La oportunidad de cambiar ideas acerca del cuento
me interesa por diversas razones. Vivo en un país -Francia- donde
este género tiene poca vigencia, aunque en los últimos años se nota
entre escritores y lectores un interés creciente por esa forma de
expresión. De todos modos, mientras los críticos siguen acumulando
teorías y manteniendo enconadas polémicas acerca de la novela, casi
nadie se interesa por la problemática del cuento. Vivir como
cuentista en un país donde esta forma expresiva es un producto casi
exótico, obliga forzosamente a buscar en otras literaturas el
alimento que allí falta.
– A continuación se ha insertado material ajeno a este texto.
-- ==== Sys2Proof/Machine/Branches.lean ====
section
/-! DEFINITION. The branch commands: BRANCH_SET, BRANCH_GET (05) and BRANCH_RESET (06), and the line monitor's events:
BUS_FREE_SET and BRANCH_LINE_LEVEL_CHANGE (05, 06). -/

namespace Sys2Proof.Machine

/-! ### BRANCH_SET, BRANCH_GET, BRANCH_RESET -/

/-- BRANCH_SET past the general checks (R82, R83). The engine that enters IDLE from OFF finds its queue empty, by the
check just made, so its selection takes nothing. The line monitor measures the new SPEED's bus idle time from here on.
-- DESIGN CHOICE (log 28; unsafe): BUS_FREE stays as it is, set under the old idle time or not. The spec does not say
whether a longer idle time clears it. -/
def State.branchSet (s : State) (f : Frame) (form : BranchId × BranchConfig) : State :=
  let br := s.branch form.1
  if br.engine.settled && br.queue.isEmpty then
    let engine := br.engine.afterBranchSet form.2.enabled
    (s.setBranch form.1 { br with config := form.2, engine := engine }).answer f
      [Status.code .ok, byte form.1.val, engine.code]
  else s.refuse f .branchBusy

/-- BRANCH_SET (R82, R83). -/
def execBranchSet (s : State) : Answer := .next (s.request .branchSet readBranchSet State.branchSet)

/-- BRANCH_GET (R84). -/
def execBranchGet (s : State) : Answer :=
  .next (s.request .branchGet readBranch fun t f b => t.answer f (branchGetPayload t b))

/-- BRANCH_RESET past the general checks (R117, R118): its reply is owed, and the engine enters RECOVERING. -/
def State.branchReset (s : State) (f : Frame) (b : BranchId) : State :=
  match (s.branch b).engine with
  | .off => s.refuse f .branchDown
  | .idle | .isolated => (s.setPendingReset b (some f.tag)).enterRecovery b .reset
  | .waitFree _ | .active _ | .recovering _ => s.refuse f .branchBusy

/-- BRANCH_RESET (R117, R118). -/
def execBranchReset (s : State) : Answer := .next (s.request .branchReset readBranch State.branchReset)

/-! ### The line monitor -/

/-- BUS_FREE becomes set: it ends WAIT_FREE (R89), and it ends a recovery's IDLE_WAIT in success (R112). -/
def State.busBecomesFree (s : State) (b : BranchId) : State :=
  let s := s.setBranch b { s.branch b with busFree := true }
  match (s.branch b).engine with
  | .waitFree _ => s.becomeIdle b
  | .recovering r => s.recoverySucceeds b r.cause
  | .off => s
  | .idle => s
  | .active _ => s
  | .isolated => s

/-- Both lines can have stayed high for the bus idle time: the engine is not driving them (R85, R87). It drives them in
ACTIVE and in every step of a recovery but IDLE_WAIT; in RELEASE it waits under a low clock. -/
def Engine.leavesLinesAlone : Engine → Bool
  | .off => true
  | .idle => true
  | .waitFree _ => true
  | .isolated => true
  | .active _ => false
  | .recovering r => r.step == .idleWait

/-- BUS_FREE_SET (R87): BUS_FREE is clear, and both lines have been high for the bus idle time. -/
def execBusFreeSet (b : BranchId) (s : State) : Answer :=
  let br := s.branch b
  .next (if !br.busFree && br.lines.clockHigh && br.lines.dataHigh && br.engine.leavesLinesAlone then
    s.busBecomesFree b else s)

/-- The level of one of the lines. -/
def lineLevel (lines : Lines) : BusLine → Bool
  | .clock => lines.clockHigh
  | .data => lines.dataHigh

/-- The lines with one of them at a level. -/
def withLevel (lines : Lines) (line : BusLine) (high : Bool) : Lines :=
  match line with
  | .clock => { lines with clockHigh := high }
  | .data => { lines with dataHigh := high }

/-- A line of a conducted transfer is seen to change (R96): the clock line seen high stops the stretch interval; seen
low, outside START, it begins another clock release, with a stretch interval of its own (log 16).
-- DESIGN CHOICE (log 29; safe): so does a fall after the release that RESTART or STOPPING waits for, where R96 speaks of the
high half of a bit alone. -/
def Conduct.onLine (c : Conduct) (now limit : Nat) (line : BusLine) (clockHigh : Bool) : Conduct :=
  match line with
  | .data => c
  | .clock =>
    if clockHigh then { c with stretch := none }
    else match c.phase with
      | .start => c
      | .address _ | .writing _ | .reading _ | .restart | .stopping _ => { c with stretch := some ⟨now, limit⟩ }

/-- The clock line seen high stops the clock interval of a pulse or of the recovery's stop (R109, R110).
-- DESIGN CHOICE (log 33; unsafe): the line seen low again before the pulse or the stop is done starts no clock interval;
IDLE_WAIT times one found low on entry after the stop (R110). -/
def Recovery.onLine (r : Recovery) (line : BusLine) (clockHigh : Bool) : Recovery :=
  match line with
  | .data => r
  | .clock => if clockHigh then { r with clock := none } else r

/-- What a line change makes the engine do, the branch having seen it: it starts, stops or restarts the stuck-line
interval of WAIT_FREE and IDLE_WAIT (R89, R110), and the stretch interval of a transfer (R96); it stops the clock interval
of a pulse or of a recovery's stop (R109, R110); and a recovery waiting in RELEASE goes on when the clock rises (R109). -/
def Branch.react (br : Branch) (now : Nat) (line : BusLine) : Branch :=
  match br.engine with
  | .waitFree stuck =>
    { br with engine := .waitFree (stuckOnChange now br.config.stretchLimit line br.lines stuck) }
  | .recovering r =>
    match r.step with
    | .idleWait =>
      { br with
        engine := .recovering { r with stuck := stuckOnChange now br.config.stretchLimit line br.lines r.stuck } }
    | .release => if br.lines.clockHigh then br.recoverUnderHighClock now r.cause else br
    | .pulsing | .stop => { br with engine := .recovering (r.onLine line br.lines.clockHigh) }
  | .active c => { br with engine := .active (c.onLine now br.config.stretchLimit line br.lines.clockHigh) }
  | .off => br
  | .idle => br
  | .isolated => br

/-- BRANCH_LINE_LEVEL_CHANGE (R87, R89, R96, R109, R110): a line is seen to change, in any engine state. -/
def execBranchLineLevelChange (b : BranchId) (line : BusLine) (high : Bool) (s : State) : Answer :=
  let br := s.branch b
  .next (if lineLevel br.lines line == high then s
    else s.setBranch b ((br.see (withLevel br.lines line high)).react s.now line))

end Sys2Proof.Machine
end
Poco a poco, en sus textos originales o
mediante traducciones, uno va acumulando casi rencorosamente una
enorme cantidad de cuentos del pasado y del presente, y llega el día
en que puede hacer un balance, intentar una aproximación valorativa
a ese género de tan difícil definición, tan huidizo en sus múltiples
y antagónicos aspectos, y en última instancia tan secreto y
replegado en sí mismo, caracol del lenguaje, hermano misterioso de
la poesía en otra dimensión del tiempo literario.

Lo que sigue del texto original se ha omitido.